Марк появился в КДП через минуту и стал за спиной вновь поднявшего руку диспетчера.
– Что случилось? – спросил Сергей, вглядываясь в экран радара.
– Вы ждете рейс 148, борт 24711?
– Да.
– Его принимает столичный аэродром.
– Так, еще раз. – Марковцев тряхнул головой, ничего не понимая.
– Рейс 148 принимает столичный аэродром, – повторил диспетчер. – Экипаж только что получил команду.
– А до этого?
– До этого согласно флайт-плану его должны были принимать мы.

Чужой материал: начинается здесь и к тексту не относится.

/-- R116, R129: byte `k` of the frame is the first that is not accepted. -/
theorem mbSend_firstRefused {f : List Byte} {k : Nat} {s : State} (hk : k < f.length) (hp : s.env.powerCut = none)
    (h : s.env.verdictsOf .txMb (List.replicate (k + 1) 0) = List.replicate k .ok ++ [.fail]) :
    mbSend f s = .ok false (s.sent .txMb (refusedCalls f k)) := by
  obtain ⟨hpre, hfail⟩ := Env.verdictsOf_firstRefused h
  obtain ⟨hsend, henv⟩ := mbSend_upTo hk hp hpre
  rw [← henv] at hfail
  have hp' : (s.sent .txMb ((f.take k).map fun b => .txMb b .ok)).env.powerCut = none := by
    rw [henv, Env.afterCalls_powerCut, hp]
  rw [hsend, refusedCalls, State.sent_append]
  split_ifs with hlast
  · rw [List.drop_eq_nil_of_le hlast.ge, mbSend_last hp', hfail]
    rfl
  · have hmore : f.drop (k + 1) ≠ [] := mt List.drop_eq_nil_iff.1 (by omega)
    rw [mbSend_cons hmore, txByteMb_sent hp', hfail]
    rfl

/-! ## From the pre-delay to the release -/

/-- How the sending of `f` from `s` comes out, whatever the waits have moved: `ok`, with the calls `l`. -/
def State.sends (s : State) (f : List Byte) (ok : Bool) (l : List Event) : Prop :=
  ∀ q tick ws evs, mbSend f { s with env := s.env.waited q tick ws, events := evs } =
    .ok ok (State.sent { s with env := s.env.waited q tick ws, events := evs } .txMb l)

theorem State.sends_all {s : State} {f : List Byte} (hf : 1 ≤ f.length) (hp : s.env.powerCut = none)
    (h : s.env.verdictsOf .txMb (List.replicate f.length 0) = List.replicate f.length .ok) :
    s.sends f true (acceptedCalls f) :=
  fun q tick ws _ => mbSend_all hf hp ((Env.verdictsOf_waited s.env q tick ws ..).trans h)

theorem State.sends_firstRefused {s : State} {f : List Byte} {k : Nat} (hk : k < f.length)
    (hp : s.env.powerCut = none)
    (h : s.env.verdictsOf .txMb (List.replicate (k + 1) 0) = List.replicate k .ok ++ [.fail]) :
    s.sends f false (refusedCalls f k) :=
  fun q tick ws _ => mbSend_firstRefused hk hp ((Env.verdictsOf_waited s.env q tick ws ..).trans h)

/-- R116: MB_TRANSMIT from its pre-delay to its end, over scripted samples. -/
theorem mbPreWait_ends {s : State} {t0 : Word} {f : List Byte} {ok : Bool} {l : List Event}
    {pre post rest : List WaitSample} {w u v : WaitSample} (hsend : s.sends f ok l) (hp : s.env.powerCut = none)
    (hws : s.env.waitSamples = pre ++ w :: u :: (post ++ v :: rest))
    (hpre : ∀ x ∈ pre, elapsed x.tick t0 < s.cfg.mbPreDelayTicks) (hw : s.cfg.mbPreDelayTicks ≤ elapsed w.tick t0)
    (hpost : ∀ x ∈ post, elapsed x.tick u.tick < s.cfg.mbPostDelayTicks)
    (hv : s.cfg.mbPostDelayTicks ≤ elapsed v.tick u.tick) :
    (mbPreWait t0 f s).finish = .next { s with
      host := { s.host with status := statusValue (if ok then .ok else .hwError) }
      mb := { s.mb with de := false }
      wait := .idle
      env := { s.env.afterCalls .txMb (List.replicate l.length 0) with
        nowTick := v.tick
        waitSamples := rest
        rxMb := s.env.rxMb ++ (pre ++ w :: u :: (post ++ [v])).flatMap WaitSample.arrivals }
      events := s.events ++ delayEvents (pre ++ [w]) ++ l ++ [.nowTick u.tick] ++ delayEvents (post ++ [v]) ++
        [.driverEnable false] } := by
  rw [mbPreWait, hws, delayWait_ends hp hpre hw, Res.bind_ok, if_pos rfl, mbSendFrame, State.delayed, hsend,
    Res.bind_ok, State.sent, Env.afterCalls_waited]
  set s1 : State := { s with
    env := (s.env.afterCalls .txMb (List.replicate l.length 0)).waited
      (s.env.rxMb ++ (pre ++ [w]).flatMap WaitSample.arrivals) w.tick (u :: (post ++ v :: rest))
    events := s.events ++ delayEvents (pre ++ [w]) ++ l } with hs1
  have hcut : (s.env.afterCalls .txMb (List.replicate l.length 0)).powerCut = none :=
    (Env.afterCalls_powerCut ..).trans hp
  have hmove : moveTick s1 = applySample u (post ++ v :: rest) s1 := rfl
  have htick : (applySample u (post ++ v :: rest) s1).env.nowTick = u.tick := rfl
  rw [hmove, readTick_on (by exact hcut), Res.bind_ok, htick]
  refine (mbPostWait_ends (s := (applySample u (post ++ v :: rest) s1).record (.nowTick u.tick)) hcut rfl hpost
    hv).trans ?_
  simp [hs1, State.released, State.delayed, State.record, applySample, Env.waited]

Марк обернулся на Дубровского. «Лучше бы я остался на КДП». Ибо первая мысль: недоглядел боец, и с пульта ушла информация. «Волк» разобрался во взгляде командира, но остался непроницаем. А Сергей тотчас согнал подозрения. Если бы утечка произошла с пульта, то диспетчер, который вел именно этот борт, не стал бы докладывать об изменении в плане полета самолета. Правда, просигналить мог кто-то другой.
Как бы то ни было, но операция срывалась. Сорвалась! – в сердцах матюгнулся Сергей. Сейчас ему хотя бы пять минут нужно было провести одному и проанализировать кризисную ситуацию. Взгляд бойца и неподвижные фигуры диспетчеров мешали сосредоточиться.

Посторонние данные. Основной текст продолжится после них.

-- ==== Sys2Proof/Tests/Slice0.lean ====
section
/-! SUPPORT. The model's own tests.  Expected values are those of 95_test_vectors.md, named by the vector's
id, or are worked out by hand from the rule named.  The last part shows, for each statement with
hypotheses, concrete inputs that meet them. -/

set_option maxRecDepth 100000

open Sys2Proof Sys2Proof.Machine

namespace Sys2Proof.Tests

/-! ### Helpers -/

/-- R14: a block as its 32 hex digits, byte 0 first. -/
def blk (n : Nat) : Block :=
  ⟨BitVec.ofNat 32 (n >>> 96), BitVec.ofNat 32 (n >>> 64), BitVec.ofNat 32 (n >>> 32), BitVec.ofNat 32 n⟩

/-- The key, plaintext and ciphertext of L1-1. -/
def key1 : Block := blk 0x000102030405060708090a0b0c0d0e0f
def plain1 : Block := blk 0x00112233445566778899aabbccddeeff
def cipher1 : Block := blk 0x69c4e0d86a7b0430d8cdb78070b4c55a

/-- L2-KS1: the schedule of `key1`, round key by round key. -/
def schedule1 : Vector Word 44 :=
  ⟨(([0x00010203, 0x04050607, 0x08090a0b, 0x0c0d0e0f, 0xd6aa74fd, 0xd2af72fa, 0xdaa678f1, 0xd6ab76fe] ++
     [0xb692cf0b, 0x643dbdf1, 0xbe9bc500, 0x6830b3fe, 0xb6ff744e, 0xd2c2c9bf, 0x6c590cbf, 0x0469bf41] ++
     [0x47f7f7bc, 0x95353e03, 0xf96c32bc, 0xfd058dfd, 0x3caaa3e8, 0xa99f9deb, 0x50f3af57, 0xadf622aa] ++
     [0x5e390f7d, 0xf7a69296, 0xa7553dc1, 0x0aa31f6b, 0x14f9701a, 0xe35fe28c, 0x440adf4d, 0x4ea9c026] ++
     [0x47438735, 0xa41c65b9, 0xe016baf4, 0xaebf7ad2, 0x549932d1, 0xf0855768, 0x1093ed9c, 0xbe2c974e] ++
     [0x13111d7f, 0xe3944a17, 0xf307a78b, 0x4d2b30c5]) : List Word).toArray, rfl⟩

/-- Reset, with a key and a State loaded. -/
def loaded (k p : Block) : Machine.State := { State.reset with key := k, st := p }

/-- `key1` expanded, with `p` in STATE and the trace at `ph`. -/
def keyed (p : Block) (ph : Fin 41) : Machine.State :=
  { loaded key1 p with rk := schedule1, keyValid := true, phase := ph }

/-- A state with these happenings next. -/
def next (s : Machine.State) (evs : List Event) : Machine.State := { s with events := evs }

/-- A state with `i` pending and the core next. -/
def pend (s : Machine.State) (i : Instr) : Machine.State :=
  { s with pending := some (encode i), events := [.complete] }

/-- The state a step answers, if it answers one. -/
def stateOf (r : Result) : Option Machine.State :=
  match r with
  | .next t => some t
  | .fault _ => none
  | .refused _ => none

/-- STATUS after one happening at a state. -/
def statusAfter (s : Machine.State) (e : Event) : Option Word :=
  (stateOf (step (next s [e]))).map statusValue

/-- What one read with no command pending returns. -/
def readOf (s : Machine.State) (off : BitVec 8) : Option Word :=
  ((stateOf (step (next s [rd off]))).bind (·.reply)).map (·.value)

/-! ### Well-formedness -/

theorem test_addrk_ten_wellFormed : (Instr.addrk 10).wellFormed = true := by decide
theorem test_addrk_eleven_refused : (Instr.addrk 11).wellFormed = false := by decide
theorem test_addrk_fifteen_refused : (Instr.addrk 15).wellFormed = false := by decide

/-! ### Decoding: RSV1 (20 bits), RND, RSV0 and OP (4 bits each) written out from R70 and R72 -/

theorem test_decode_nop : decodeWord (0#20 ++ 0b0000#4 ++ 0b0000#4 ++ 0b0000#4) = .ok .nop := by rfl
theorem test_decode_expand : decodeWord (0#20 ++ 0b0000#4 ++ 0b0000#4 ++ 0b0001#4) = .ok .expand := by rfl
theorem test_decode_encrypt : decodeWord (0#20 ++ 0b0000#4 ++ 0b0000#4 ++ 0b0010#4) = .ok .encrypt := by rfl
theorem test_decode_subbytes : decodeWord (0#20 ++ 0b0000#4 ++ 0b0000#4 ++ 0b0011#4) = .ok .subbytes := by
  rfl
theorem test_decode_shiftrows : decodeWord (0#20 ++ 0b0000#4 ++ 0b0000#4 ++ 0b0100#4) = .ok .shiftrows := by
  rfl
theorem test_decode_mixcolumns :
    decodeWord (0#20 ++ 0b0000#4 ++ 0b0000#4 ++ 0b0101#4) = .ok .mixcolumns := by rfl
theorem test_decode_addrk_one : decodeWord (0#20 ++ 0b0001#4 ++ 0b0000#4 ++ 0b0110#4) = .ok (.addrk 1) := by
  rfl
theorem test_decode_addrk_ten : decodeWord (0#20 ++ 0b1010#4 ++ 0b0000#4 ++ 0b0110#4) = .ok (.addrk 10) := by
  rfl
theorem test_decode_traceStart :
    decodeWord (0#20 ++ 0b0000#4 ++ 0b0000#4 ++ 0b0111#4) = .ok .traceStart := by rfl
theorem test_decode_step : decodeWord (0#20 ++ 0b0000#4 ++ 0b0000#4 ++ 0b1000#4) = .ok .step := by rfl
theorem test_decode_clear : decodeWord (0#20 ++ 0b0000#4 ++ 0b0000#4 ++ 0b1111#4) = .ok .clear := by rfl

/-- Each illegal class of R74, at one word: a reserved opcode at either end of its range, RSV0, RSV1, RND
on EXPAND; and ADDRK 11. -/
theorem test_decode_rejects :
    ([0x00000009, 0x0000000E, 0x00000013, 0x80000001, 0x00000101, 0x00000B06] : List Word).map
      (fun c => (decodeWord c).toOption) = [none, none, none, none, none, none] := by decide

theorem test_decodeTableWord_addrk : decodeTableWord 32 0x00000A06 = some (.addrk 10) := by decide
theorem test_decodeTableWord_high_bits_dropped : decodeTableWord 8 0xFF01 = some .expand := by decide

/-! ### The mathematics -/

/-- L2-F2. -/
theorem test_gmul :
    gmul 0x57 0x83 = 0xc1 ∧ gmul 0x57 0x13 = 0xfe ∧ gmul 0x02 0x80 = 0x1b ∧ gmul 0xff 0xff = 0x13 := by decide

/-- L2-F3. -/
theorem test_ginv : ginv 0x53 = 0xca ∧ ginv 0x02 = 0x8d ∧ ginv 0x00 = 0x00 := by decide

/-- L2-SB1. -/
theorem test_sbox :
    sbox 0x0f = 0x76 ∧ sbox 0x10 = 0xca ∧ sbox 0x7f = 0xd2 ∧ sbox 0x80 = 0xcd ∧ sbox 0xc9 = 0xdd := by decide

/-- L2-MC1. -/
theorem test_mixColumn :
    mixColumn 0xdb135345 = 0x8e4da1bc ∧ mixColumn 0x80000000 = 0x1b80809b ∧
      mixColumn 0x000000ff = 0xffff1ae5 := by decide

/-! ### The commands, each at its completion -/

/-- L2-NOP1. -/
theorem test_nop : statusAfter { pend .reset .nop with irqEn := true } .complete = some 0x00000102 := by
  decide

/-- L2-KS1, all 44 words. -/
theorem test_expand : (stateOf (step (pend (loaded key1 plain1) .expand))).map (·.rk) = some schedule1 := by
  decide

/-- L2-KS4: the last round key of the all-ones key. -/
theorem test_expand_ones :
    roundKey (expand (blk 0xffffffffffffffffffffffffffffffff)) 10 = blk 0xd60a3588e472f07b82d2d7858cd7c326 := by
  decide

«Что еще могло произойти?» – напряженно думал он, затягиваясь сигаретой и меряя шагами пустой коридор второго этажа. Что? И какие последствия могут ожидать отряд, если уже установлен факт диверсионного акта?
Так, не гони, посоветовал себе Марк, пока время есть – думай, думай.
Если утечка произошла из КДП, то аэродром скоро блокируют военные. Причем силами армейского спецназа, дислоцированными под Тбилиси, и спецназа МГБ. Как подготовлены и что умеют спецы из таких подразделений, подполковник знал хорошо. Максимум полчаса – и диверсионное звено трудно будет спасти.
Второй вариант. От Гришина, да и вообще от всей оперативной группы по экстрадиции подрывников держали в секрете истинные планы выдачи преступников. Для всех пункт назначения рейса 148 – резервный аэродром «Северный», тогда как на самом деле он изначально планировался в столичном аэропорту. Выходит, не доверяли членам опергруппы? Выходит, последнее решение осталось не за средним звеном?
Латынин! Латынин, в бога мать! Переиграл вчистую! И как! На последнем рубеже, или вираже, раз все дело произошло в воздухе: борт вылетает с одним планом полета, а садится с другим.
Но так легче, так легче, снова начал подгонять себя Марк, пытаясь найти выход из безвыходного положения. Пока есть время, есть и надежда спасти диверсионную группу.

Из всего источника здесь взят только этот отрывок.